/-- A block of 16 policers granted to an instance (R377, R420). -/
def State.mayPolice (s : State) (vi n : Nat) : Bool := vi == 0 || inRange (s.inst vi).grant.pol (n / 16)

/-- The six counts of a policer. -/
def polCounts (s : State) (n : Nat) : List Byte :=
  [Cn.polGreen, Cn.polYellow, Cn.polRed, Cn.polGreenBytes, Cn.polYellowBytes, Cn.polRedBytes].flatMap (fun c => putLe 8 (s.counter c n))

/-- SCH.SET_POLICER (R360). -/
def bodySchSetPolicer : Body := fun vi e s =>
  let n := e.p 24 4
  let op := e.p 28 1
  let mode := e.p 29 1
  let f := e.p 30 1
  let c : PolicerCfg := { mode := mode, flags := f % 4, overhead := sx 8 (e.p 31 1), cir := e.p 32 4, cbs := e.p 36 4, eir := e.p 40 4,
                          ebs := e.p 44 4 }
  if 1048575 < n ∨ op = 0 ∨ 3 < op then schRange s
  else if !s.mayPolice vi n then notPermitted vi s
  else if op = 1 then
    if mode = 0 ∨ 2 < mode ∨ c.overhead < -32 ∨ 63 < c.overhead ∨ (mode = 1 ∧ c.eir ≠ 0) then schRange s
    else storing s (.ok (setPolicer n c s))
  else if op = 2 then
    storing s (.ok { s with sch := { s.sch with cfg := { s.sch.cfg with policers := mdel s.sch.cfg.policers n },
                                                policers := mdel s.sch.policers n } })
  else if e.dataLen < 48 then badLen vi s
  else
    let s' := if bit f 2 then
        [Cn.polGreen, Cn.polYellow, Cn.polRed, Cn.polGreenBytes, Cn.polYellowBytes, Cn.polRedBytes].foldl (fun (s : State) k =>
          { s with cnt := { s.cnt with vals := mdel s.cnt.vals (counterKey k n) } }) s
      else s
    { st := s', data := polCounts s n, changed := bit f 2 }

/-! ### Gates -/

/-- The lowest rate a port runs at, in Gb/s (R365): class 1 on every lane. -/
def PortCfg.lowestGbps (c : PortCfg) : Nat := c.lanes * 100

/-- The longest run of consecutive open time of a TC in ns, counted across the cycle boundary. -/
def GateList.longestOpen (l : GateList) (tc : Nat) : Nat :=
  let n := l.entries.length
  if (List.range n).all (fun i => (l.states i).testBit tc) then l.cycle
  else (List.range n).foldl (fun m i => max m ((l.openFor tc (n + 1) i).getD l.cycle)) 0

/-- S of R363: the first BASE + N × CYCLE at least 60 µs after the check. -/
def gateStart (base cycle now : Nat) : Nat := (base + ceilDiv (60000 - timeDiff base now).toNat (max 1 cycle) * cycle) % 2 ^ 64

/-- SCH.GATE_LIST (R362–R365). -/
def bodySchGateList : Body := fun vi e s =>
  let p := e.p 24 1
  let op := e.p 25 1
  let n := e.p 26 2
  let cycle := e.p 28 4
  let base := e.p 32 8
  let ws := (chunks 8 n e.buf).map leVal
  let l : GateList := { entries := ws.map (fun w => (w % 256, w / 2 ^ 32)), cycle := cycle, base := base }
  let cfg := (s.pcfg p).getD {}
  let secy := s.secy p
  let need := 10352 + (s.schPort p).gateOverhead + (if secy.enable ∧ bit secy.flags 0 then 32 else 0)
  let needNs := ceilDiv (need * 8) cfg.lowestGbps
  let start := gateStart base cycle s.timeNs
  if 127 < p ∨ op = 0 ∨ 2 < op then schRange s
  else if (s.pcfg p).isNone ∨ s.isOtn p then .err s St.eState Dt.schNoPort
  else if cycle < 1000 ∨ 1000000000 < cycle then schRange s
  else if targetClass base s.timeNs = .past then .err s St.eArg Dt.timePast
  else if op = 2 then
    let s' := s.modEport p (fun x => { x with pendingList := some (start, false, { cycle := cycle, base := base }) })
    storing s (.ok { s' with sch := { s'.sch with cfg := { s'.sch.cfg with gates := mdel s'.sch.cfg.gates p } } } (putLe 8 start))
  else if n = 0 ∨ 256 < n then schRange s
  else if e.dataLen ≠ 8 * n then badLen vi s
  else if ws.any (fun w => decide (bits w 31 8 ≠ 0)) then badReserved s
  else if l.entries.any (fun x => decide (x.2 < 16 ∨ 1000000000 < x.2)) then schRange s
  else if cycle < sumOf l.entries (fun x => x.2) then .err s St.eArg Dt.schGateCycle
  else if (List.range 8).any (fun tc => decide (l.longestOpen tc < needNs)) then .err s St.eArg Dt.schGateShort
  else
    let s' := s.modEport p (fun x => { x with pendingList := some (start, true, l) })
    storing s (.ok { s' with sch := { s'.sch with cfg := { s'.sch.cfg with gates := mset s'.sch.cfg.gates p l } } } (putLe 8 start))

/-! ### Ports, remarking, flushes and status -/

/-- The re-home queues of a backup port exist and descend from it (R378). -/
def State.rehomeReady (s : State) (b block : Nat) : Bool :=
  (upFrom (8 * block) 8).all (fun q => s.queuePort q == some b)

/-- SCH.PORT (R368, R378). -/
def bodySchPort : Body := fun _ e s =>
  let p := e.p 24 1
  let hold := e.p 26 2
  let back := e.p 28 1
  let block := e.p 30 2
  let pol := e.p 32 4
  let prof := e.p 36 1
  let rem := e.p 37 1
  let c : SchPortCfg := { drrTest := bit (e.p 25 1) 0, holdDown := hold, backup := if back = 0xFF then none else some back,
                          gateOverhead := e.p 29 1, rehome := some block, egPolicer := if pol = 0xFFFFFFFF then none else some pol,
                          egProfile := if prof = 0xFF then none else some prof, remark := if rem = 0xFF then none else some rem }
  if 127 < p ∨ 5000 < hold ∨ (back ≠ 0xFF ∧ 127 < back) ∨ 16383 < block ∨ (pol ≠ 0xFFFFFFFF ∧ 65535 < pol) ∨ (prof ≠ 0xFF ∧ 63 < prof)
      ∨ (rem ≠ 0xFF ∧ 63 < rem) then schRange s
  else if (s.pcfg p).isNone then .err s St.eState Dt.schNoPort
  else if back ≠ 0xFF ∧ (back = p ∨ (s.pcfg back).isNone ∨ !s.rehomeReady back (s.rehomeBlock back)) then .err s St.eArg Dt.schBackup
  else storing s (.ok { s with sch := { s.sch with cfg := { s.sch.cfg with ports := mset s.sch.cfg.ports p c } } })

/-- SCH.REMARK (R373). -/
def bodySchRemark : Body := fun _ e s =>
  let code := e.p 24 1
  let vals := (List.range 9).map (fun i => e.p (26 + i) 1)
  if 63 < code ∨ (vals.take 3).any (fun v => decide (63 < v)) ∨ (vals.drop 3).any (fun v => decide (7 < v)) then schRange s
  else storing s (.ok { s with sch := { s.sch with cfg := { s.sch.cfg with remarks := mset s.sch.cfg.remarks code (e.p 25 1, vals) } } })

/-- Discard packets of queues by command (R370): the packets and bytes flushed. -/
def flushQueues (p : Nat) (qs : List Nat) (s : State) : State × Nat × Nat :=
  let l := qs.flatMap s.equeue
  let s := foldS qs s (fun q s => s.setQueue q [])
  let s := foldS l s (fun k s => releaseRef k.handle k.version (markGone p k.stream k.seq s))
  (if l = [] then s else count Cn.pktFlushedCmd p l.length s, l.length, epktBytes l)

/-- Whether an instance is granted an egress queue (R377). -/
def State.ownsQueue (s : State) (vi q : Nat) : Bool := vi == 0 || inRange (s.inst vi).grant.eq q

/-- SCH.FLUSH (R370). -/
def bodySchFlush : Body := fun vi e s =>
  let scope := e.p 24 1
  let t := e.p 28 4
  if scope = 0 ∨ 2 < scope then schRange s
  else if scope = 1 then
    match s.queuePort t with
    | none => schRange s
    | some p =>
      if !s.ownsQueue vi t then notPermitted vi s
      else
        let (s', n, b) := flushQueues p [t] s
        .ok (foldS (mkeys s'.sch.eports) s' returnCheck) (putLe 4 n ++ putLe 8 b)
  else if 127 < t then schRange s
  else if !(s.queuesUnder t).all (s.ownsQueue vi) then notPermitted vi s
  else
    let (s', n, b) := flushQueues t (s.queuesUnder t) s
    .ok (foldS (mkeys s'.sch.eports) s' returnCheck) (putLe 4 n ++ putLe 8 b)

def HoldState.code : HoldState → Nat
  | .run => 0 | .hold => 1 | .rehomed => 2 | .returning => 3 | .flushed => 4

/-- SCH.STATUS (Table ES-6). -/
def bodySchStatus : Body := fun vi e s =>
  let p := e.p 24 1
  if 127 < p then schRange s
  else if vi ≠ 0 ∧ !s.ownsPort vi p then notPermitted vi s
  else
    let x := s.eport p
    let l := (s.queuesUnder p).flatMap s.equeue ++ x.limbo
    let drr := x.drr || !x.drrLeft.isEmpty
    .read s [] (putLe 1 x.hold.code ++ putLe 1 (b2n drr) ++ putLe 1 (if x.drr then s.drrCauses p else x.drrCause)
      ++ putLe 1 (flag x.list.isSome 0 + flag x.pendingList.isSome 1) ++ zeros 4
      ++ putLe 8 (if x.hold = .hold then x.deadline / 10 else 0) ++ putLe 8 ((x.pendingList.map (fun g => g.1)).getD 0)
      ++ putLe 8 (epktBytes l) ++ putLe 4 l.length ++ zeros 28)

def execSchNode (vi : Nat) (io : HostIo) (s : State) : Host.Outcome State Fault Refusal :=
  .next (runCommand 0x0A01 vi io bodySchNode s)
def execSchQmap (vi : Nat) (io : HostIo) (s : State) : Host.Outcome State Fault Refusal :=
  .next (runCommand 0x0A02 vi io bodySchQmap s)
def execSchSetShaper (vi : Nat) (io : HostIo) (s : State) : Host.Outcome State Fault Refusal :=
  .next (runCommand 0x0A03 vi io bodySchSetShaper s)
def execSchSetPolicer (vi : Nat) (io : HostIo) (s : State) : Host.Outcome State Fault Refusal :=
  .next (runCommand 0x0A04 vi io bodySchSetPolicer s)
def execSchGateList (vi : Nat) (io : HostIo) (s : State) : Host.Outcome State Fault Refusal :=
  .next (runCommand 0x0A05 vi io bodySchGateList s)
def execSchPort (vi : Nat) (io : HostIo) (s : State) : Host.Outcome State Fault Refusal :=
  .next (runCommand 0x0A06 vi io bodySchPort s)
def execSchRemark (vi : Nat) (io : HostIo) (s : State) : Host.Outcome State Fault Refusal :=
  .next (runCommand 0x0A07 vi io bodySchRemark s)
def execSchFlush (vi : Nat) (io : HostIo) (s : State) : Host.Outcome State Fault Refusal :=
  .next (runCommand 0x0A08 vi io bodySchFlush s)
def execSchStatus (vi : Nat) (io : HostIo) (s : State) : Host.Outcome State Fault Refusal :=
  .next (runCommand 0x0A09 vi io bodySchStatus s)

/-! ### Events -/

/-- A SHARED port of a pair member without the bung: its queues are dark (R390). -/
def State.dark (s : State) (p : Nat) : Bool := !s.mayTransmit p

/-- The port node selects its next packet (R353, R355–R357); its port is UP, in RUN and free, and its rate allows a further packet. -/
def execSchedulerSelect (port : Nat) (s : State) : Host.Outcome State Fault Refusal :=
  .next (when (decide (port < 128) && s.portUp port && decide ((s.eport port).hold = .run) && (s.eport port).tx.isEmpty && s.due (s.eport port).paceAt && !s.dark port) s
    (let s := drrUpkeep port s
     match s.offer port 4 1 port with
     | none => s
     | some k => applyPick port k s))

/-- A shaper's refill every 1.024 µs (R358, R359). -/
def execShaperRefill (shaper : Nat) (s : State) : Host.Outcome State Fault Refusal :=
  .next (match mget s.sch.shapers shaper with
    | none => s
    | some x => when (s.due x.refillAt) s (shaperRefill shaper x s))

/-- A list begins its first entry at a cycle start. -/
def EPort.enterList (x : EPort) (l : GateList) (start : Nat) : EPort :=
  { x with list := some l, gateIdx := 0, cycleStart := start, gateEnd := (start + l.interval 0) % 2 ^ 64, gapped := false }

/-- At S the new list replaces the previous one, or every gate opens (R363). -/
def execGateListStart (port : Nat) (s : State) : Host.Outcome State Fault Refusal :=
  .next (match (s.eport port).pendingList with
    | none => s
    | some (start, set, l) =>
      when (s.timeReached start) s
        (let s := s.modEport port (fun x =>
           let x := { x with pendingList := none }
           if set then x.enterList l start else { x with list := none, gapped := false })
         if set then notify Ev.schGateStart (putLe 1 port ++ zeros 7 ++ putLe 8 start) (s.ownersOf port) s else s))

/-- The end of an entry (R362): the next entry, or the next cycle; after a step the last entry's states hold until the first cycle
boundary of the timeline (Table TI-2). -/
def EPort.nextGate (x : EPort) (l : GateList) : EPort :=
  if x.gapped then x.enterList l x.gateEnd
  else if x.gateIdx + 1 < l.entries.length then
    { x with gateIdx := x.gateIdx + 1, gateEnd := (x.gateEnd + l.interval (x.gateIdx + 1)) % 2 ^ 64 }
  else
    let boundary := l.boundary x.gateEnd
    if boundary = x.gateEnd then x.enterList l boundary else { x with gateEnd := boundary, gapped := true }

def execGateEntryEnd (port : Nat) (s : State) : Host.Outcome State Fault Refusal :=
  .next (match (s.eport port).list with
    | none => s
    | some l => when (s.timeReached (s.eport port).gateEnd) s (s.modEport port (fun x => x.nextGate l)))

* * * * *

DESCRIPTION OF THE TASK: Wherever the line holding "def GateList.longestOpen (l" falls in the entries above, copy exactly from it through the line holding "else if n = 0 ∨ 256 < n then schRange s", inclusive, and add nothing.

FINAL ANSWER:
def GateList.longestOpen (l : GateList) (tc : Nat) : Nat :=
  let n := l.entries.length
  if (List.range n).all (fun i => (l.states i).testBit tc) then l.cycle
  else (List.range n).foldl (fun m i => max m ((l.openFor tc (n + 1) i).getD l.cycle)) 0

/-- S of R363: the first BASE + N × CYCLE at least 60 µs after the check. -/
def gateStart (base cycle now : Nat) : Nat := (base + ceilDiv (60000 - timeDiff base now).toNat (max 1 cycle) * cycle) % 2 ^ 64

/-- SCH.GATE_LIST (R362–R365). -/
def bodySchGateList : Body := fun vi e s =>
  let p := e.p 24 1
  let op := e.p 25 1
  let n := e.p 26 2
  let cycle := e.p 28 4
  let base := e.p 32 8
  let ws := (chunks 8 n e.buf).map leVal
  let l : GateList := { entries := ws.map (fun w => (w % 256, w / 2 ^ 32)), cycle := cycle, base := base }
  let cfg := (s.pcfg p).getD {}
  let secy := s.secy p
  let need := 10352 + (s.schPort p).gateOverhead + (if secy.enable ∧ bit secy.flags 0 then 32 else 0)
  let needNs := ceilDiv (need * 8) cfg.lowestGbps
  let start := gateStart base cycle s.timeNs
  if 127 < p ∨ op = 0 ∨ 2 < op then schRange s
  else if (s.pcfg p).isNone ∨ s.isOtn p then .err s St.eState Dt.schNoPort
  else if cycle < 1000 ∨ 1000000000 < cycle then schRange s
  else if targetClass base s.timeNs = .past then .err s St.eArg Dt.timePast
  else if op = 2 then
    let s' := s.modEport p (fun x => { x with pendingList := some (start, false, { cycle := cycle, base := base }) })
    storing s (.ok { s' with sch := { s'.sch with cfg := { s'.sch.cfg with gates := mdel s'.sch.cfg.gates p } } } (putLe 8 start))
  else if n = 0 ∨ 256 < n then schRange s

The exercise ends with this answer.